───── WORKING DATA ─────
/-- Every bit gives the byte of a root-leaf literal tree, until IN ends. -/
theorem runDecodeBody_rootLiteral {s : State} {sym : Sym} {w : Word} (ht : storedTree s = some (.leaf sym w))
    (hlit : sym.toNat ≠ Config.pseudoEof) :
    runDecodeBody s = raise .truncatedStream (BitVec.ofNat 32 (unread s).length) .decodeBody
      (decodedFrom (List.replicate (unread s).length ⟨sym, w, [false]⟩) s) := by
  obtain ⟨hh, _⟩ := (storedTree_iff s _).1 ht
  have hw : walkNode (decodeStart s) (decodeStart s).root = some (.leaf sym w) := by
    rcases hh.walk with ⟨_, _, h1, h2⟩ | ⟨_, _, _, _, _, h1, _⟩
    · injection h1 with h1 h3; subst h1 h3
      rw [← h2]; exact walkNode_congr rfl rfl _
    · simp at h1
  have := decodeLoop_rootLiteral hlit (unread s) (decodeStart s) hw rfl
  rw [decoded_start] at this
  rw [runDecodeBody, ← unread_length]
  refine this.trans ?_
  rw [show (decodeStart s).decCount + BitVec.ofNat 32 (unread s).length = BitVec.ofNat 32 (unread s).length from BitVec.zero_add _]

/-! ### Everything DECODE_BODY can do -/

/-- What DECODE_BODY touches, however it ends. -/
def DecodeTouched (s s1 : State) : Prop :=
  ∃ bits w c p d, s1 = { s with out := s.out ++ bits, outBits := w, decCount := c, inPos := p, draws := d } ∧
    (s.inPos ≤ 8 * s.inBytes.length → p ≤ 8 * s.inBytes.length)

theorem DecodeTouched.trans {s s1 s2 : State} (h1 : DecodeTouched s s1) (h2 : DecodeTouched s1 s2) : DecodeTouched s s2 := by
  obtain ⟨b1, w1, c1, p1, d1, rfl, i1⟩ := h1
  obtain ⟨b2, w2, c2, p2, d2, rfl, i2⟩ := h2
  exact ⟨b1 ++ b2, w2, c2, p2, d2, by rw [← List.append_assoc], fun h => i2 (i1 h)⟩

theorem decodeTouched_move {s : State} {n : Nat} (h : s.inPos + n ≤ 8 * s.inBytes.length) :
    DecodeTouched s (inMove (s.inPos + n) s) :=
  ⟨[], s.outBits, s.decCount, s.inPos + n, s.draws, by rw [List.append_nil]; cases s; rfl, fun _ => h⟩

theorem decodeTouched_read (n : Nat) (s : State) : DecodeTouched s (inRead n s).2 := by
  rcases inRead_cases n s with ⟨h, _⟩ | ⟨v, h, hle⟩
  · rw [h]
    obtain ⟨p, d, h, _, hp⟩ := noData_cases s
    exact ⟨[], s.outBits, s.decCount, p, d, by rw [List.append_nil]; exact h, hp⟩
  · rw [h]; exact decodeTouched_move hle

theorem decodeTouched_emit (sym : Sym) (s : State) : DecodeTouched s (emitByte sym s) :=
  ⟨bin 8 (BitVec.setWidth 8 sym), s.outBits + 8, s.decCount + 1, s.inPos, s.draws, by cases s; rfl, id⟩

theorem decodeTouched_flush (s : State) : DecodeTouched s (outFlush s) :=
  ⟨padding s.out.length, s.outBits, s.decCount, s.inPos, s.draws, by cases s; rfl, id⟩

theorem decodeLoop_cases (n : Nat) (s : State) (cur : NodeIx) (t tr : Tree) (h : Holds s cur t) (hr : Holds s s.root tr) :
    (∃ s1, decodeLoop n cur s = .ok () s1 ∧ DecodeTouched s s1) ∨
    (∃ s1, decodeLoop n cur s = raise .truncatedStream s1.decCount .decodeBody s1 ∧ DecodeTouched s s1) := by
  induction n generalizing s cur t with
  | zero => exact .inr ⟨_, rfl, decodeTouched_read 1 s⟩
  | succ n ih =>
    rcases inRead_cases 1 s with ⟨hrd, _⟩ | ⟨v, hrd, hle⟩
    · refine .inr ⟨noData s, by rw [decodeLoop, hrd], ?_⟩
      have := decodeTouched_read 1 s
      rwa [hrd] at this
    · have hmv := decodeTouched_move hle
      have hland : ∀ sym, (∃ s1, landed n sym (inMove (s.inPos + 1) s) = .ok () s1 ∧ DecodeTouched s s1) ∨
          (∃ s1, landed n sym (inMove (s.inPos + 1) s) = raise .truncatedStream s1.decCount .decodeBody s1 ∧
            DecodeTouched s s1) := by
        intro sym
        by_cases hs : sym.toNat = Config.pseudoEof
        · exact .inl ⟨_, if_pos hs, hmv.trans (decodeTouched_flush _)⟩
        · have he := hmv.trans (decodeTouched_emit sym _)
          have hr' : Holds (emitByte sym (inMove (s.inPos + 1) s)) (emitByte sym (inMove (s.inPos + 1) s)).root tr := hr.move rfl rfl
          rcases ih (emitByte sym (inMove (s.inPos + 1) s)) s.root tr hr' hr' with ⟨s1, h1, h2⟩ | ⟨s1, h1, h2⟩
          · exact .inl ⟨s1, by rw [landed, if_neg hs]; exact h1, he.trans h2⟩
          · exact .inr ⟨s1, by rw [landed, if_neg hs]; exact h1, he.trans h2⟩
      have hsub : ∀ child t1, Holds s child t1 →
          (∃ s1, (match walkNode (inMove (s.inPos + 1) s) child with
            | none                    => Res.stuck .brokenTree
            | some (.internal _ _ _)  => decodeLoop n child (inMove (s.inPos + 1) s)
            | some (.leaf sym _)      => landed n sym (inMove (s.inPos + 1) s)) = .ok () s1 ∧ DecodeTouched s s1) ∨
          (∃ s1, (match walkNode (inMove (s.inPos + 1) s) child with
            | none                    => Res.stuck .brokenTree
            | some (.internal _ _ _)  => decodeLoop n child (inMove (s.inPos + 1) s)
            | some (.leaf sym _)      => landed n sym (inMove (s.inPos + 1) s)) = raise .truncatedStream s1.decCount .decodeBody s1 ∧
            DecodeTouched s s1) := by
        intro child t1 hh
        have hh' : Holds (inMove (s.inPos + 1) s) child t1 := hh.move rfl rfl
        have hr' : Holds (inMove (s.inPos + 1) s) (inMove (s.inPos + 1) s).root tr := hr.move rfl rfl
        rcases hh'.walk with ⟨sym, w1, _, hw⟩ | ⟨w1, l1, r1, a1, b1, _, hw, _, _⟩
        · rw [hw]; exact hland sym
        · rw [hw]
          rcases ih _ child t1 hh' hr' with ⟨s1, h1, h2⟩ | ⟨s1, h1, h2⟩
          · exact .inl ⟨s1, h1, hmv.trans h2⟩
          · exact .inr ⟨s1, h1, hmv.trans h2⟩
      have hcur : Holds (inMove (s.inPos + 1) s) cur t := h.move rfl rfl
      rw [decodeLoop, hrd]
      simp only
      rcases hcur.walk with ⟨sym, w1, _, hw⟩ | ⟨w1, l1, r1, a1, b1, _, hw, ha, hb⟩
      · rw [cursorStep, hw]
        exact hsub cur t h
      · rw [cursorStep, hw]
        simp only
        cases hv : (v == 1) with
        | true => exact hsub r1 b1 (hb.move rfl rfl)
        | false => exact hsub l1 a1 (ha.move rfl rfl)
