-- ==== Sys2Proof/Laws/Headers.lean ====
section
/-! SUPPORT. WRITE_HEADER (41_encoder R160, R161) and READ_HEADER (42_decoder R200 to R203): serializing and parsing mirror each other. -/

set_option autoImplicit false

namespace Sys2Proof.Machine

/-! ### WRITE_HEADER -/

/-- Bits of a tree header written: to OUT, and counted in OUT_BITS and HDR_BITS. -/
def headerWritten (bits : List Bool) (s : State) : State :=
  { s with out := s.out ++ bits, outBits := s.outBits + BitVec.ofNat 32 bits.length, hdrBits := s.hdrBits + BitVec.ofNat 32 bits.length }

theorem headerWritten_append (a b : List Bool) (s : State) :
    headerWritten b (headerWritten a s) = headerWritten (a ++ b) s := by
  simp [headerWritten, List.append_assoc, BitVec.add_assoc, BitVec.ofNat_add]

/-- `Ser` writes the header of the tree stored there (R106, R161). -/
theorem ser_eq {s : State} {i : NodeIx} {t : Tree} (h : Holds s i t) {d : Nat} (hd : t.depth < d) (s1 : State)
    (hn : s1.nodes = s.nodes) (hc : s1.nodeCount = s.nodeCount) :
    ser d i s1 = .ok () (headerWritten t.header s1) := by
  induction h generalizing d s1 with
  | leaf h =>
    cases d with
    | zero => omega
    | succ d =>
      rename_i sym w
      rw [ser, walkNode_congr hn hc, h]
      simp only [Tree.header, headerWritten, addHdrBits, outWrite]
      simp [BitVec.add_assoc]
  | @fork i l r w a b h ha hb iha ihb =>
    cases d with
    | zero => omega
    | succ d =>
      simp only [Tree.depth] at hd
      have e : addHdrBits 1 (outWrite 1 0 s1) = headerWritten [false] s1 := by
        simp [headerWritten, addHdrBits, outWrite, bin]
      rw [ser, walkNode_congr hn hc, h]
      simp only
      rw [e, iha (by omega) (headerWritten [false] s1) hn hc]
      simp only [Res.andThen]
      rw [ihb (by omega) (headerWritten a.header (headerWritten [false] s1)) hn hc, headerWritten_append, headerWritten_append]
      simp [Tree.header]

/-- WRITE_HEADER's pseudocode on a stored tree (R160). -/
theorem runWriteHeader_ok {s : State} {t : Tree} (h : storedTree s = some t) :
    runWriteHeader s =
      .ok () (flagsHeaderWritten (headerWritten t.header (outWrite 32 s.params.huffTag (hdrBitsZero s)))) := by
  obtain ⟨h1, h2⟩ := (storedTree_iff s t).1 h
  rw [runWriteHeader, ser_eq h1 (by omega) (outWrite 32 s.params.huffTag (hdrBitsZero s)) rfl rfl]
  rfl

/-! ### READ_HEADER -/

/-- The nodes of `t` stand in `ns` from index `n` on in pre-order, and every other index reads as in `ms` (R202; log 16). -/
def PlacedOver (ms ns : List (Nat × Node)) (t : Tree) (n : Nat) : Prop :=
  ∀ j, memGet nodeDefault ns j = if n ≤ j ∧ j < n + t.size then (t.preorder n).getD (j - n) nodeDefault else memGet nodeDefault ms j

theorem PlacedOver.placedAt {ms ns : List (Nat × Node)} {t : Tree} {n : Nat} (h : PlacedOver ms ns t n) : PlacedAt ns t n := by
  intro j hj
  rw [h, if_pos (by omega), Nat.add_sub_cancel_left]

/-- The fields READ_HEADER's parse writes. -/
def headerAt (ns : List (Nat × Node)) (c : BitVec 10) (h : Word) (p : Nat) (s : State) : State :=
  { s with nodes := ns, nodeCount := c, hdrBits := h, inPos := p }

/-- The state after a parsed tree header of `size` nodes and `len` bits. -/
def headerParsed (ns : List (Nat × Node)) (size len : Nat) (s : State) : State :=
  headerAt ns (s.nodeCount + BitVec.ofNat 10 size) (s.hdrBits + BitVec.ofNat 32 len) (s.inPos + len) s

theorem headerAt_leaf (i : NodeIx) (n m : Node) (s : State) :
    setNode i n (countHdrBits 9 (inMove (s.inPos + 1 + 9) (alloc m (countHdrBits 1 (inMove (s.inPos + 1) s))))) =
      headerAt (memSet nodeDefault (memSet nodeDefault s.nodes s.nodeCount.toNat m) i.toNat n) (s.nodeCount + 1)
        (s.hdrBits + 1 + 9) (s.inPos + 1 + 9) s := by cases s; rfl

theorem headerParsed_leaf (i : NodeIx) (n m : Node) (s : State) :
    setNode i n (countHdrBits 9 (inMove (s.inPos + 1 + 9) (alloc m (countHdrBits 1 (inMove (s.inPos + 1) s))))) =
      headerParsed (memSet nodeDefault (memSet nodeDefault s.nodes s.nodeCount.toNat m) i.toNat n) 1 10 s := by
  rw [headerAt_leaf, BitVec.add_assoc]; rfl

theorem headerAt_fork (i : NodeIx) (n m : Node) (ns1 ns2 : List (Nat × Node)) (k1 k2 h1 h2 : Nat) (s : State) :
    setNode i n (headerParsed ns2 k2 h2 (headerParsed ns1 k1 h1 (alloc m (countHdrBits 1 (inMove (s.inPos + 1) s))))) =
      headerAt (memSet nodeDefault ns2 i.toNat n) (s.nodeCount + 1 + BitVec.ofNat 10 k1 + BitVec.ofNat 10 k2)
        (s.hdrBits + 1 + BitVec.ofNat 32 h1 + BitVec.ofNat 32 h2) (s.inPos + 1 + h1 + h2) s := by cases s; rfl

theorem headerParsed_fork (i : NodeIx) (n m : Node) (ns1 ns2 : List (Nat × Node)) (k1 k2 h1 h2 : Nat) (s : State) :
    setNode i n (headerParsed ns2 k2 h2 (headerParsed ns1 k1 h1 (alloc m (countHdrBits 1 (inMove (s.inPos + 1) s))))) =
      headerParsed (memSet nodeDefault ns2 i.toNat n) (k1 + k2 + 1) (h1 + h2 + 1) s := by
  have e1 : s.nodeCount + 1 + BitVec.ofNat 10 k1 + BitVec.ofNat 10 k2 = s.nodeCount + BitVec.ofNat 10 (k1 + k2 + 1) := by
    rw [show k1 + k2 + 1 = 1 + k1 + k2 by omega, BitVec.ofNat_add, BitVec.ofNat_add]; simp [BitVec.add_assoc]
  have e2 : s.hdrBits + 1 + BitVec.ofNat 32 h1 + BitVec.ofNat 32 h2 = s.hdrBits + BitVec.ofNat 32 (h1 + h2 + 1) := by
    rw [show h1 + h2 + 1 = 1 + h1 + h2 by omega, BitVec.ofNat_add, BitVec.ofNat_add]; simp [BitVec.add_assoc]
  rw [headerAt_fork, e1, e2, show s.inPos + 1 + h1 + h2 = s.inPos + (h1 + h2 + 1) by omega]
  rfl

@[simp] theorem Tree.preorder_length (t : Tree) (n : Nat) : (t.preorder n).length = t.size := by
  induction t generalizing n with
  | leaf => rfl
  | fork w l r ihl ihr => simp [Tree.preorder, Tree.size, ihl, ihr]

theorem Tree.size_pos (t : Tree) : 0 < t.size := by cases t <;> simp [Tree.size]

/-- The kind bit of a header read, with room for the node. -/
theorem desNode_eq {s : State} {b : Bool} {rest : List Bool} (hu : unread s = b :: rest)
    (hn : s.nodeCount.toNat < Config.nodeCap) :
    desNode s = .ok (b, s.nodeCount) (alloc (.internal 0 0 0) (countHdrBits 1 (inMove (s.inPos + 1) s))) := by
  rw [desNode, inRead_of_unread (n := 1) (bs := [b]) (rest := rest) rfl (by omega) hu]
  simp only [countHdrBits_nodeCount, inMove_nodeCount]
  rw [if_neg (by omega)]
  cases b <;> rfl

theorem desNode_full {s : State} {b : Bool} {rest : List Bool} (hu : unread s = b :: rest)
    (hn : s.nodeCount.toNat = Config.nodeCap) :
    desNode s = raise .treeOverflow (BitVec.ofNat 32 Config.nodeCap) .readHeader (countHdrBits 1 (inMove (s.inPos + 1) s)) := by
  rw [desNode, inRead_of_unread (n := 1) (bs := [b]) (rest := rest) rfl (by omega) hu]
  simp only [countHdrBits_nodeCount, inMove_nodeCount]
  rw [if_pos hn]

theorem desNode_end {s : State} (hu : unread s = []) :
    desNode s = raise .truncatedStream s.hdrBits .readHeader s := by
  have h : 8 * s.inBytes.length - s.inPos = 0 := by rw [← unread_length, hu]; rfl
  rw [desNode, inRead_noData (by rw [hu]; simp), noData_at_end (by omega)]

/-- The symbol field of a leaf. -/
theorem desLeaf_eq {s : State} {i : NodeIx} {v : Sym} {rest : List Bool} (hu : unread s = bin 9 v ++ rest)
    (hv : v.toNat ≤ Config.pseudoEof) :
    desLeaf i s = .ok i (setNode i (.leaf v 0) (countHdrBits 9 (inMove (s.inPos + 9) s))) := by
  rw [desLeaf, inRead_of_unread (bin_length 9 v) (by omega) hu, ofNat_ofBits_bin]
  simp only
  rw [if_neg (by omega)]

theorem desLeaf_bad {s : State} {i : NodeIx} {v : Sym} {rest : List Bool} (hu : unread s = bin 9 v ++ rest)
    (hv : Config.pseudoEof < v.toNat) :
    desLeaf i s = raise .badSymbol (BitVec.setWidth 32 v) .readHeader (countHdrBits 9 (inMove (s.inPos + 9) s)) := by
  rw [desLeaf, inRead_of_unread (bin_length 9 v) (by omega) hu, ofNat_ofBits_bin]
  simp only
  rw [if_pos (by omega)]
─────
TASK GOAL:
From the listing above, repeat exactly the lines starting at the line that includes "(s1 : State)" and ending at the line that includes "def PlacedOver (ms", with nothing outside that span.

EXERCISE ANSWER:
theorem ser_eq {s : State} {i : NodeIx} {t : Tree} (h : Holds s i t) {d : Nat} (hd : t.depth < d) (s1 : State)
    (hn : s1.nodes = s.nodes) (hc : s1.nodeCount = s.nodeCount) :
    ser d i s1 = .ok () (headerWritten t.header s1) := by
  induction h generalizing d s1 with
  | leaf h =>
    cases d with
    | zero => omega
    | succ d =>
      rename_i sym w
      rw [ser, walkNode_congr hn hc, h]
      simp only [Tree.header, headerWritten, addHdrBits, outWrite]
      simp [BitVec.add_assoc]
  | @fork i l r w a b h ha hb iha ihb =>
    cases d with
    | zero => omega
    | succ d =>
      simp only [Tree.depth] at hd
      have e : addHdrBits 1 (outWrite 1 0 s1) = headerWritten [false] s1 := by
        simp [headerWritten, addHdrBits, outWrite, bin]
      rw [ser, walkNode_congr hn hc, h]
      simp only
      rw [e, iha (by omega) (headerWritten [false] s1) hn hc]
      simp only [Res.andThen]
      rw [ihb (by omega) (headerWritten a.header (headerWritten [false] s1)) hn hc, headerWritten_append, headerWritten_append]
      simp [Tree.header]

/-- WRITE_HEADER's pseudocode on a stored tree (R160). -/
theorem runWriteHeader_ok {s : State} {t : Tree} (h : storedTree s = some t) :
    runWriteHeader s =
      .ok () (flagsHeaderWritten (headerWritten t.header (outWrite 32 s.params.huffTag (hdrBitsZero s)))) := by
  obtain ⟨h1, h2⟩ := (storedTree_iff s t).1 h
  rw [runWriteHeader, ser_eq h1 (by omega) (outWrite 32 s.params.huffTag (hdrBitsZero s)) rfl rfl]
  rfl

/-! ### READ_HEADER -/

/-- The nodes of `t` stand in `ns` from index `n` on in pre-order, and every other index reads as in `ms` (R202; log 16). -/
def PlacedOver (ms ns : List (Nat × Node)) (t : Tree) (n : Nat) : Prop :=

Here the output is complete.